■ ABOUT THIS TASK
Look through the data below, tally the lines where "modTether" occurs, and write the total alone.

+++++

/-- LSW_COMMAND codes 1 and 2 (R206, R225). -/
def Slice.takeSwitchCommand (e : Env) (sl : Slice) : Slice :=
  let c := sl.sw.command
  let k := sl.sw.commandChannel
  let sl := sl.modSw fun x => { x with command := 0 }
  let sl := if c = 1 ∨ c = 2 then sl.teachBreak else sl
  if c = 1 then (if h : k < 6 then sl.clearLatch e ⟨k, h⟩ else sl)
  else if decide (c = 2) && decide (sl.portal.st = .fault) && sl.zeroSpeed && e.active then
    sl.modTether fun t => { t with testRunning := true, testPassed := false, testAt := e.now }
  else sl

/-! ### The teach cycle at a sync point (R151, R152) -/

/-- Step 4 of R151: the homing run of one axis after another, in the order A0, A1, A2; then the moves of the first axis that is not geared. -/
def Slice.teachHoming (e : Env) (t : TeachRun) (k : Fin 3) (sl : Slice) : Slice :=
  let m := sl.axes[k].m
  if !t.issued then
    let sl := if m.needsGrant || m.req ≠ .idle then sl else sl.askGrant e k
    if sl.waitsGrant e k then sl
    else if sl.faulted k then { sl with teach := some { t with issued := true } }
    else { sl.startHoming e k with teach := some { t with issued := true } }
  else if m.home.isSome then sl
  else
    let t := { t with unhomed := t.unhomed.set k (!m.homed), issued := false }
    let n := axisFrom (fun a => e.enabledAxis a) (k.val + 1)
    { sl with teach := some (if n < 3 then { t with axis := n } else
      let n := axisFrom (fun a => e.enabledAxis a && !e.geared a) 0
      { t with step := if n < 3 then 5 else 6, axis := n }) }

/-- Step 5 of R151: opening moves on set 1 and closing moves on set 2 in turn, 2 s apart, on one axis after another; geared axes move with their master. A move that does not run to its target interrupts the cycle. -/
def Slice.teachMoves (e : Env) (t : TeachRun) (k : Fin 3) (sl : Slice) : Slice :=
  let m := sl.axes[k].m
  let opening := decide (t.moves % 2 = 0)
  let goal := if opening then e.openPos k else e.closedPos k
  let n := axisFrom (fun a => e.enabledAxis a && !e.geared a) (k.val + 1)
  if t.unhomed[k] || t.faulted[k] || decide (2 * cfgDrvTeachCycles e.p e.i k ≤ t.moves) then
    { sl with teach := some { t with step := if n < 3 then 5 else 6, axis := n, moves := 0, issued := false, endedAt := none } }
  else if !t.issued then
    if t.endedAt.all fun x => decide (x + ms 2000 ≤ e.now) then
      let sl := sl.decideMove e k ⟨goal, if opening then 1 else 2, false, false⟩
      { sl with teach := some { t with issued := true } }
    else sl
  else if !m.pending.isEmpty || !m.queue.isEmpty || decide (m.v ≠ 0) || m.rev.isSome then sl
  else if m.pos ≠ goal then sl.teachBreak
  else
    let sl := sl.withFollowers e k fun b sl => sl.modD b fun d => { d with teachDone := t.moves + 1 }
    { sl with teach := some { t with moves := t.moves + 1, issued := false, endedAt := some e.now } }

/-- The teach cycle at a sync point: interrupted by a command, by leaving FAULT, or by the loss of zero speed or of the Hitch; else its next step (log entry 112). -/
def Slice.teachStep (e : Env) (cmd : Nat) (sl : Slice) : Slice :=
  match sl.teach with
  | none => sl
  | some t =>
    if t.step = 6 then sl
    else if decide (cmd ≠ 0) || decide (sl.portal.st ≠ .fault) || !sl.zeroSpeed || !e.active then sl.teachBreak
    else if h : t.axis < 3 then
      if t.step = 1 then
        if !allAxes fun a => !e.enabledAxis a || t.faulted[a] || sl.axes[a].d.mode.driven then { sl with teach := some { t with measuredAt := e.teachMeasured } }
        else if t.measuredAt ≤ e.now then { sl with teach := some { t with step := 4 } } else sl
      else if t.step = 4 then sl.teachHoming e t ⟨t.axis, h⟩
      else sl.teachMoves e t ⟨t.axis, h⟩
    else { sl with teach := some { t with step := 6 } }

/-- A tether test whose bound has passed without the fail-safe states fails (R225). -/
def Slice.checkTetherTest (e : Env) (sl : Slice) : Slice :=
  let t := sl.sw.tether
  if t.testRunning && decide (t.lastRefresh + t.stored.timeoutMs * 1050000 + 50000 < e.now) then sl.tetherTestFail e else sl

/-! ### One sync point of a slice -/

/-- The evaluation proper (R51): conditions, transition, outputs. -/
def Slice.evaluate (e : Env) (sl : Slice) : Slice :=
  let cmd := sl.portal.command
  let crew := sl.crewNext e
  let status := sl.statusBits e
  let src := sl.closeSources e
  let prev := sl.portal.sources
  let alone := sl.s2 e && !sl.s1 e
  let sl := sl.modPortal fun q =>
    { q with command := 0, crew := crew, status := status,
             s2Alone := if alone then some (q.s2Alone.getD e.cyc) else none }
  let sl := (sl.transition e cmd prev).teachStep e cmd
  let s1 := sl.s1 e
  let sl := sl.modPortal fun q => { q with prevS1 := s1, sources := src }
  ((sl.homeGrants e).issueCaught e).decideChannels e

/-- What the evaluation of a sync point finds: inputs delivered, the last sync point's decisions latched, the commands of the axes and switches taken (R51, R178, R202). -/
def Slice.prepared (e : Env) (sl : Slice) : Slice :=
  let sl := (sl.deliverInputs e).compareTwin e
  let sl := sl.latchAll e
  let sl := forAxes (fun a sl => (sl.takeAxisCommand e a).takeDriveCommand e a) sl
  (sl.takeSwitchCommand e).checkTetherTest e

/-- A slice of the module that drives, at a sync point: deliver, latch, take commands, evaluate, advance the alive count (R51, R178, R202, R215). -/
def Slice.syncActive (e : Env) (sl : Slice) : Slice :=
  let sl := (sl.prepared e).evaluate e
  sl.modTether fun t => { t with alive := if t.st = .lost || t.testRunning then t.alive else (t.alive + 1) % 256 }

/-- A slice that does not drive: inputs are delivered and compared, register commands are ignored (R77); a teach command is a refused one (R151). -/
def Slice.syncStandby (e : Env) (sl : Slice) : Slice :=
  let sl := (sl.deliverInputs e).compareTwin e
  let status := sl.statusBits e
  let sl := if sl.axes[0].d.command = 1 then sl.teachRefused else sl
  let sl := sl.teachBreak.modPortal fun q => { q with command := 0, status := status }
  let sl := forAxes (fun a sl => (sl.modM a fun m => { m with command := 0 }).modD a fun d => { d with command := 0 }) sl
  let sl := sl.modSw fun x => { x with command := 0 }
  sl.modTether fun t => { t with alive := if t.st = .lost then t.alive else (t.alive + 1) % 256 }

/-- What the region holds of the sequencer once this sync point is completed (R224). -/
def Slice.keepHeld (sl : Slice) : Slice := { sl with held := sl.portal, heldHomed := sl.homedNow, heldNext := none, heldSent := false }

/-- The evaluation has ended; its sync point is completed when its refresh has been sent and its region write is complete (R224). -/
def Slice.offerHeld (sl : Slice) : Slice := { sl with heldNext := some (sl.portal, sl.homedNow), heldSent := false }

/-! ### Establishing and resuming a state -/

/-- What was decided for the axes lapses: a module that does not drive has nothing to latch (R77). -/
def Slice.dropDecisions (sl : Slice) : Slice :=
  forAxes (fun a sl => (sl.modM a fun m => { m with pending := [], pendStop := false, req := .idle, needsGrant := false }).modD a fun d => { d with pendMode := none }) sl

/-- R417: a portal establishes its state from its own inputs; in a standby without driving (R399). -/
def Slice.establish (e : Env) (sl : Slice) : Slice :=
  let home (sl : Slice) : Slice := forAxes (fun a sl =>
    if e.role a = 1 ∨ (e.role a = 2 ∧ sl.input (cfgPrtInStepStowed e.p e.i)) then
      sl.modM a fun m => { m with pos := cfgAxHomePosition e.p e.i a, homed := true, homeCode := 0 }
    else sl) sl
  let sl := sl.modPortal fun q => { q with reopenCount := 0, restricted := false, sources := 0, s2Alone := none, prevS1 := sl.s1 e, obs := .none, obsLatch := none }
  let sl :=
    if !e.portalEnabled then sl.modPortal fun q => { q with st := .unused, phase := .none }
    else if sl.handleEgress e || sl.handleAccess e then (sl.enterEmergency e).emergencyLeaves e
    else if sl.isoInput e && sl.s1 e && sl.s2 e && e.isoAllowed then sl.enterIsolated e
    else if sl.s1 e && sl.s2 e then (home sl).enter e .locked .none
    else if sl.s1 e then ((home sl).enter e .closedUnlocked .none).decideAux e fun a => e.closedPos a
    else sl.enterHoming e true
  if e.active then sl else sl.dropDecisions

/-- R224: how a held state resumes after an engine restart; timers restart at their full value. -/
def Slice.resumeFrom (e : Env) (st : PState) (sl : Slice) : Slice :=
  let unhomed := !allAxes fun a => !e.enabledAxis a || sl.axes[a].m.homed
  let stands := match st with | .isolated | .emergency | .fault | .unused => true | _ => false
  if !stands && unhomed then sl.enterHoming e true
  else match st with
    | .homing => sl.enterHoming e true
    | .opening =>
      let sl := (sl.enter e .opening .none).decideAux e fun a => e.openPos a
      if cfgPrtStepOrder e.p e.i = 1 || sl.deployed e then
        (sl.decideLeaf e 1 fun a => e.openPos a).modPortal fun q => { q with issued := true }
      else sl
    | .closedUnlocked => (sl.enter e .closedUnlocked .none).decideAux e fun a => e.closedPos a
    | .closing => sl.enterWarn e
    | .reopening =>
      let t := sl.portal.reopenTarget
      (sl.enter e .reopening .move).decideLeaf e 3 fun _ => t
    | st => sl.modPortal fun q => { q with st := st, phase := .none, tState := e.cyc, issued := false }

end Sys2Proof.Machine
end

+++++

■ ANSWER
3